───── Available records ─────

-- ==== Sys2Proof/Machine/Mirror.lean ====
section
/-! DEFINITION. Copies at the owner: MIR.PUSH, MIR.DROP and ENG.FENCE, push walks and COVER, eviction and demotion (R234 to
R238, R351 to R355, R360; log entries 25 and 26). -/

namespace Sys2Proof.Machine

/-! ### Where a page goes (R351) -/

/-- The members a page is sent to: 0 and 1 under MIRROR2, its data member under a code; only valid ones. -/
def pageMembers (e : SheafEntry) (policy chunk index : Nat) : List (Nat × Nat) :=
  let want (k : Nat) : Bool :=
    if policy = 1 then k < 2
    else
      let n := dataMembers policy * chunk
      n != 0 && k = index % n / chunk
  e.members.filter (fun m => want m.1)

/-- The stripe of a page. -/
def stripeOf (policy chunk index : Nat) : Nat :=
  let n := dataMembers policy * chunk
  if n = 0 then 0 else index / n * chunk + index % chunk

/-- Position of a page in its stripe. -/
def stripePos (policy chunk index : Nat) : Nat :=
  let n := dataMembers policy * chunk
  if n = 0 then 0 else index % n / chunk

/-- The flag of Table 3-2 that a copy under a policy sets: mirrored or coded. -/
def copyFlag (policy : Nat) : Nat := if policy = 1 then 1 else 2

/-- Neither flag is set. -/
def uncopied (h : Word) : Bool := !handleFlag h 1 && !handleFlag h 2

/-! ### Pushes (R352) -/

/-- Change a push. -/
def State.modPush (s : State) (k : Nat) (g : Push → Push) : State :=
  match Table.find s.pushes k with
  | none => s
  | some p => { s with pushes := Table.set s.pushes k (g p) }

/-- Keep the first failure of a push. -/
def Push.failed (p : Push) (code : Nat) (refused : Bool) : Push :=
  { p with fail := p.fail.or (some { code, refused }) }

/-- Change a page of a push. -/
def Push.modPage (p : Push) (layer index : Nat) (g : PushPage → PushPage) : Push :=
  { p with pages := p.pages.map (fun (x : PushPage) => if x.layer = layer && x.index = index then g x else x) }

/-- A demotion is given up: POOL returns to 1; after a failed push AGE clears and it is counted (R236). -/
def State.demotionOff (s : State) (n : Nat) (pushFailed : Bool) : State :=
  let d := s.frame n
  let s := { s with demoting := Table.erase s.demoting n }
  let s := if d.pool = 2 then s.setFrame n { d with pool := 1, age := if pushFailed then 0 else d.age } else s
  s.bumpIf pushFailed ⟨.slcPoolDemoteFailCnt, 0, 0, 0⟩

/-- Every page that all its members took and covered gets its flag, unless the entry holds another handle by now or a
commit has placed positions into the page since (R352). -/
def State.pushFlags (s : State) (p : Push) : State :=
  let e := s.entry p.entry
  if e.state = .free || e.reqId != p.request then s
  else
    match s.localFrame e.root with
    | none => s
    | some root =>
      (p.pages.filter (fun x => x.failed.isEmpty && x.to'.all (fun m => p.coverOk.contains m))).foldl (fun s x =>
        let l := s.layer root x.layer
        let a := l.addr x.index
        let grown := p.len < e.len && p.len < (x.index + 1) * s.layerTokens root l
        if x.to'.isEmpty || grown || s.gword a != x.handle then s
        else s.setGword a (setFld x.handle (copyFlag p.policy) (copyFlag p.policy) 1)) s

─────
───── Available records ─────

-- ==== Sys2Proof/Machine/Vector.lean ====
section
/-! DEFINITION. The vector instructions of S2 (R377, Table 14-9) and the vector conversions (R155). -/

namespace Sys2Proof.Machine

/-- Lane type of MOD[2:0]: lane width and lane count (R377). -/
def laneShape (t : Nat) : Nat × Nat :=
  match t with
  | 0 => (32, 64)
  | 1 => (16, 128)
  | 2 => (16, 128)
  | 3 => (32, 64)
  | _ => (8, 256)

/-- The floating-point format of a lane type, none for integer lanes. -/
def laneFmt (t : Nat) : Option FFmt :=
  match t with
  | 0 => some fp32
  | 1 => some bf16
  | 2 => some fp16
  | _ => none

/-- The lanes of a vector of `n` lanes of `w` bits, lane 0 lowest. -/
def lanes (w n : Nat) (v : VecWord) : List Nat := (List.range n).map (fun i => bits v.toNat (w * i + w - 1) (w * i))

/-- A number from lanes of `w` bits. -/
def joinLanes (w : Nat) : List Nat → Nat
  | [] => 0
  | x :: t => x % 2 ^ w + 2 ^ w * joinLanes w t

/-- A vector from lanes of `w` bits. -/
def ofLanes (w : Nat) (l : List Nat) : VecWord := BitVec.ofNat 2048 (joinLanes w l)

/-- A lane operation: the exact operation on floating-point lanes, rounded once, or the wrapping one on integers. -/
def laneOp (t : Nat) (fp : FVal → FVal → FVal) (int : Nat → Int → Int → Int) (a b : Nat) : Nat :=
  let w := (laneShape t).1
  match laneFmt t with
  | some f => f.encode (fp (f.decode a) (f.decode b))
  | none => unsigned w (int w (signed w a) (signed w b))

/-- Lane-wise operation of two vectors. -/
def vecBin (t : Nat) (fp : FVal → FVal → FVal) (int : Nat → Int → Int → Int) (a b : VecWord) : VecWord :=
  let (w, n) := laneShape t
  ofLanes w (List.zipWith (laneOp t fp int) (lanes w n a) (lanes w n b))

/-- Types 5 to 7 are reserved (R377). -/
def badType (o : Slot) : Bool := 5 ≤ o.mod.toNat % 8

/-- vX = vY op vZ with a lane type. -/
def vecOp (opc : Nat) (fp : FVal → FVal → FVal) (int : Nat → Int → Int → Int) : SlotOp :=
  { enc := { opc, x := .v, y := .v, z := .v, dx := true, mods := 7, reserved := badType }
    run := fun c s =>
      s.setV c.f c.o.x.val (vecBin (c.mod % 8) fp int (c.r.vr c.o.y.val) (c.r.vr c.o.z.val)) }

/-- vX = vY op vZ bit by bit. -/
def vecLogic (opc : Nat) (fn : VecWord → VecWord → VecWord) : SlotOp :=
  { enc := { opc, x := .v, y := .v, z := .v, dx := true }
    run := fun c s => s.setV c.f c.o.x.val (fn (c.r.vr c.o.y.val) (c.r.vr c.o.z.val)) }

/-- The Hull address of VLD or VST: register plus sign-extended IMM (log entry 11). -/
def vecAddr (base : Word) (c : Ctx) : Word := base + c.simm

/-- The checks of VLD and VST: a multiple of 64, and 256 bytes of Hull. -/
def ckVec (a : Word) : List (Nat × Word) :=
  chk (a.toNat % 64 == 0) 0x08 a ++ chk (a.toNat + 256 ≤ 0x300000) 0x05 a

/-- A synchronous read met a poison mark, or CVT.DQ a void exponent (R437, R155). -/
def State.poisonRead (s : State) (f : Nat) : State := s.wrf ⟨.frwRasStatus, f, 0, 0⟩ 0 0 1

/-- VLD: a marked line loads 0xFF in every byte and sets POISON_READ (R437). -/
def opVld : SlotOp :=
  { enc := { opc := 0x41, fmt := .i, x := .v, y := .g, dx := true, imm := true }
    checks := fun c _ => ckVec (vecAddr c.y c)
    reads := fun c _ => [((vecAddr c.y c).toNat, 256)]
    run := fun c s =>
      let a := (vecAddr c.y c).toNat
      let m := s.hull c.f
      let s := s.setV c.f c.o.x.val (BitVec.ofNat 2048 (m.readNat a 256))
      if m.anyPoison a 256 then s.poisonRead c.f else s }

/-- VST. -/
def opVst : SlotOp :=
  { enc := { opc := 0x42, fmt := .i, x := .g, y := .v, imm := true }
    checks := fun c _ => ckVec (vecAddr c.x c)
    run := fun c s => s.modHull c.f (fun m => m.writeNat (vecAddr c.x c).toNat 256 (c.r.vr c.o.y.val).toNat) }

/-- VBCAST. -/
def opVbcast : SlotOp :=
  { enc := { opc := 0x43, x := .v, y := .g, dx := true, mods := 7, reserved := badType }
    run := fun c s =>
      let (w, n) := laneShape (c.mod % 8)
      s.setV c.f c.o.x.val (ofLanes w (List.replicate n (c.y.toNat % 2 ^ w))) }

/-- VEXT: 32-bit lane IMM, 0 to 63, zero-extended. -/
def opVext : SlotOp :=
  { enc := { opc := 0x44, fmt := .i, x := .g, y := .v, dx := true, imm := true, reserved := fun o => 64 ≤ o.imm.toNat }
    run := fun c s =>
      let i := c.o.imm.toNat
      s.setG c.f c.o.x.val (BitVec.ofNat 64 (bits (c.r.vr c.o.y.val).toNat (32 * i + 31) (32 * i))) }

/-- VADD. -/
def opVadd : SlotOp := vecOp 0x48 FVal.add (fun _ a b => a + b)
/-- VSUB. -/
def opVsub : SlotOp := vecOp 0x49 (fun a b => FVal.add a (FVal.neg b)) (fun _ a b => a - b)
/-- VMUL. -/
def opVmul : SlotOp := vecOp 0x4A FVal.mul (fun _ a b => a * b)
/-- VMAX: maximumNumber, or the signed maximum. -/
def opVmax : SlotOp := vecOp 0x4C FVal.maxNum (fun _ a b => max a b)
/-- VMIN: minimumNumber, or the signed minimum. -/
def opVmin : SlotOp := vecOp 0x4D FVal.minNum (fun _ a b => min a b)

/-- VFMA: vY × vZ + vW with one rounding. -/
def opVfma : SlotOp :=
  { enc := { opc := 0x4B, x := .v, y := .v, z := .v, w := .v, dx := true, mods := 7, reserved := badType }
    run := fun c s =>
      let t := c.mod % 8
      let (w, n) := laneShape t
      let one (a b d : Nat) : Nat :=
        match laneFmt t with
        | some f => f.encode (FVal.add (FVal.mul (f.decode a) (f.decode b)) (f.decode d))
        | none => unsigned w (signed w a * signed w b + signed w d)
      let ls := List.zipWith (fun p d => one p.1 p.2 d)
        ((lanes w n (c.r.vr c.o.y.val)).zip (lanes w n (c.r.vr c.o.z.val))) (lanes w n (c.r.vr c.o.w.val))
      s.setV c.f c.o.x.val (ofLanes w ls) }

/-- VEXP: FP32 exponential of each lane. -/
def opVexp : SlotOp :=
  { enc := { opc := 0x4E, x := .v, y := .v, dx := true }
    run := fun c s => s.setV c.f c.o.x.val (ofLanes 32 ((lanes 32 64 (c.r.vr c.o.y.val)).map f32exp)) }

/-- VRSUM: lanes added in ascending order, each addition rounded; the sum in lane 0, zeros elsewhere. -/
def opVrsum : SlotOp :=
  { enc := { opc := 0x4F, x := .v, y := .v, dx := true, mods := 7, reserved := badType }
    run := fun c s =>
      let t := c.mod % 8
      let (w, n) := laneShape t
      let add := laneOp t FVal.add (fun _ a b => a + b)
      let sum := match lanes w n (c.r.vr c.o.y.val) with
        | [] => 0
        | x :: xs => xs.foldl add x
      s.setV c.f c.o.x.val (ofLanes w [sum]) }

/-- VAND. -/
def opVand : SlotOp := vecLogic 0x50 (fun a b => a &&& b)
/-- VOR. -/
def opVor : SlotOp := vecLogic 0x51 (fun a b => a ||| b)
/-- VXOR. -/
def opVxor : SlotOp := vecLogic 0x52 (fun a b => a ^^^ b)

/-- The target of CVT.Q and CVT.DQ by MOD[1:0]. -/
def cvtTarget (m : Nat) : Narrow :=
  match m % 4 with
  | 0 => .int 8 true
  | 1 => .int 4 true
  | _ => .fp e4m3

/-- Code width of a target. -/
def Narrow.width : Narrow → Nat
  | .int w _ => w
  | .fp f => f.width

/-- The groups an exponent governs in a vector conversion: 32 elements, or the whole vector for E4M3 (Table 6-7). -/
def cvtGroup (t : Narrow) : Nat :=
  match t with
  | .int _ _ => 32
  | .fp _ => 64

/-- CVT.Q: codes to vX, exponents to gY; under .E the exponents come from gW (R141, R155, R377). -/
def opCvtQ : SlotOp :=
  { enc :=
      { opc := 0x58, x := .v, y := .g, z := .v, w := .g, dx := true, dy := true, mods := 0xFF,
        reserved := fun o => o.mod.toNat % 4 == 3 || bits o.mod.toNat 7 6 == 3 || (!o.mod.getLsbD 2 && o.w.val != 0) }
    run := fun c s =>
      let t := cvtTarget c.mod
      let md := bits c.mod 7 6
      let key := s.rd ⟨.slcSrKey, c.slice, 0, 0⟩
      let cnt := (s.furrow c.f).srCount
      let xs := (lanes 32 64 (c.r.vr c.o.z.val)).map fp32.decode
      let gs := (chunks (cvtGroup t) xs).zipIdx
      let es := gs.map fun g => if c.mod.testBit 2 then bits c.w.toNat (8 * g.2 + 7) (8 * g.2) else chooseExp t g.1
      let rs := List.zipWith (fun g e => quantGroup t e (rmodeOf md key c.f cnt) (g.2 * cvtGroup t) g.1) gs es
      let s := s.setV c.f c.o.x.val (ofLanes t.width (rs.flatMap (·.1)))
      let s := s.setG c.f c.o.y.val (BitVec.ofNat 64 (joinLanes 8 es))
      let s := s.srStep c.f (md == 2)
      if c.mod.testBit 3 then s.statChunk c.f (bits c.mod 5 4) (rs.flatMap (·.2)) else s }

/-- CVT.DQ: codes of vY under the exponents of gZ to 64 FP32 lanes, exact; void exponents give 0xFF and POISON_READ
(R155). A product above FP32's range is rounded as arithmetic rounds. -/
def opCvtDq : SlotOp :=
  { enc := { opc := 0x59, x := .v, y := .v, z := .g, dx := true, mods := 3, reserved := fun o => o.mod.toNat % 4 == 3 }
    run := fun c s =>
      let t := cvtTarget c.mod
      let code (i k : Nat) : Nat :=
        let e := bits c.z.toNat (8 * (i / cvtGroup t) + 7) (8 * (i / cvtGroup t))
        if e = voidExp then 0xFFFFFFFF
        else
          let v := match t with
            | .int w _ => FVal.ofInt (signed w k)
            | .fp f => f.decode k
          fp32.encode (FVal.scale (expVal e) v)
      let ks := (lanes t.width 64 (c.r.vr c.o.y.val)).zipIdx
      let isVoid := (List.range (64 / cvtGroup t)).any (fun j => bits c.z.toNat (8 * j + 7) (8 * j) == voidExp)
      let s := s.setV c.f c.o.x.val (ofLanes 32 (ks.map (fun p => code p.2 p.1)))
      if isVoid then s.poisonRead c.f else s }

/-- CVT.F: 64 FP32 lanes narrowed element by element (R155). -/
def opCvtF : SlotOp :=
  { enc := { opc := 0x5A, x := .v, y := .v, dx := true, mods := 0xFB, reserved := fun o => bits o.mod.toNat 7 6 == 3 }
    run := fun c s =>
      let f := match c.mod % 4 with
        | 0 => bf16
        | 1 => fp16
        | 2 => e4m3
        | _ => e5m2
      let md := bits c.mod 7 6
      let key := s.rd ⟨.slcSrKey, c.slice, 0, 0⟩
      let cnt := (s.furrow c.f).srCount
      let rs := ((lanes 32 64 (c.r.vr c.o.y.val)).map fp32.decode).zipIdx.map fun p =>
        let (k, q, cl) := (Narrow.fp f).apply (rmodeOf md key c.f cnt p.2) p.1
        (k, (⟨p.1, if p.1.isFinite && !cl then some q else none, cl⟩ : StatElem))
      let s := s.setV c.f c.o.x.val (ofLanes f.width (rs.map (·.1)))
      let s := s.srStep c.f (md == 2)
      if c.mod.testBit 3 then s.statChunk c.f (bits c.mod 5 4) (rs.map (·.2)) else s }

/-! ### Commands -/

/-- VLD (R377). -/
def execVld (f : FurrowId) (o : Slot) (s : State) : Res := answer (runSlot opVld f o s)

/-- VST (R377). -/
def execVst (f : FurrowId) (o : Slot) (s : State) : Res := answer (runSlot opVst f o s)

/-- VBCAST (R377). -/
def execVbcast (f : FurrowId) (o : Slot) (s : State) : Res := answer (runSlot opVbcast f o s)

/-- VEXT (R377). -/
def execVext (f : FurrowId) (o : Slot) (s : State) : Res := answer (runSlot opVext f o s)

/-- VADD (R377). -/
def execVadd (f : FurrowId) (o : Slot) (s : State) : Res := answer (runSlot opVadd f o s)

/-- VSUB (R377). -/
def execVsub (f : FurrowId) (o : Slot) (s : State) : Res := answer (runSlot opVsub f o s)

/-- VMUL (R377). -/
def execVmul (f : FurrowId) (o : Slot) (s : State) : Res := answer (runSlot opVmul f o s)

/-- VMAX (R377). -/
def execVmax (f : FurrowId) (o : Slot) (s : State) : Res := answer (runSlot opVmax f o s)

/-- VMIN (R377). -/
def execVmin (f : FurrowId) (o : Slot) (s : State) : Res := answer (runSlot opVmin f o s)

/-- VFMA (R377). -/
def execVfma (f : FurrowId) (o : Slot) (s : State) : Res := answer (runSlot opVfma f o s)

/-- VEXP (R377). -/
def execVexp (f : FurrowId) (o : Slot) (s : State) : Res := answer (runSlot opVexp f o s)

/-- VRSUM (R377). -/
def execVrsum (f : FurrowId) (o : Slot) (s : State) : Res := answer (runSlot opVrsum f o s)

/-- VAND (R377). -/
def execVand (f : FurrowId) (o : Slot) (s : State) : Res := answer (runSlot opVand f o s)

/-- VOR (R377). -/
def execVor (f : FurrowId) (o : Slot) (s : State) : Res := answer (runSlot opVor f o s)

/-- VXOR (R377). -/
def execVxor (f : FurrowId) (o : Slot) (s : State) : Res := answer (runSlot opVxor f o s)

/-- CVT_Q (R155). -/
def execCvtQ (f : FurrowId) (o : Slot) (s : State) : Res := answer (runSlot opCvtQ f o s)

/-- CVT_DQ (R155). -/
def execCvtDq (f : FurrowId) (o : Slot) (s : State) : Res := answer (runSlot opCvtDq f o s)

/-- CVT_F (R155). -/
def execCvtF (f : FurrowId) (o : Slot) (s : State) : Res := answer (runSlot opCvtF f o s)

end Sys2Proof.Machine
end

─────

Above are the records. Copy the lines beginning at the one that has "f => f.decode k" and ending with the one that has "if isVoid then", unchanged.

            | .fp f => f.decode k
          fp32.encode (FVal.scale (expVal e) v)
      let ks := (lanes t.width 64 (c.r.vr c.o.y.val)).zipIdx
      let isVoid := (List.range (64 / cvtGroup t)).any (fun j => bits c.z.toNat (8 * j + 7) (8 * j) == voidExp)
      let s := s.setV c.f c.o.x.val (ofLanes 32 (ks.map (fun p => code p.2 p.1)))
      if isVoid then s.poisonRead c.f else s }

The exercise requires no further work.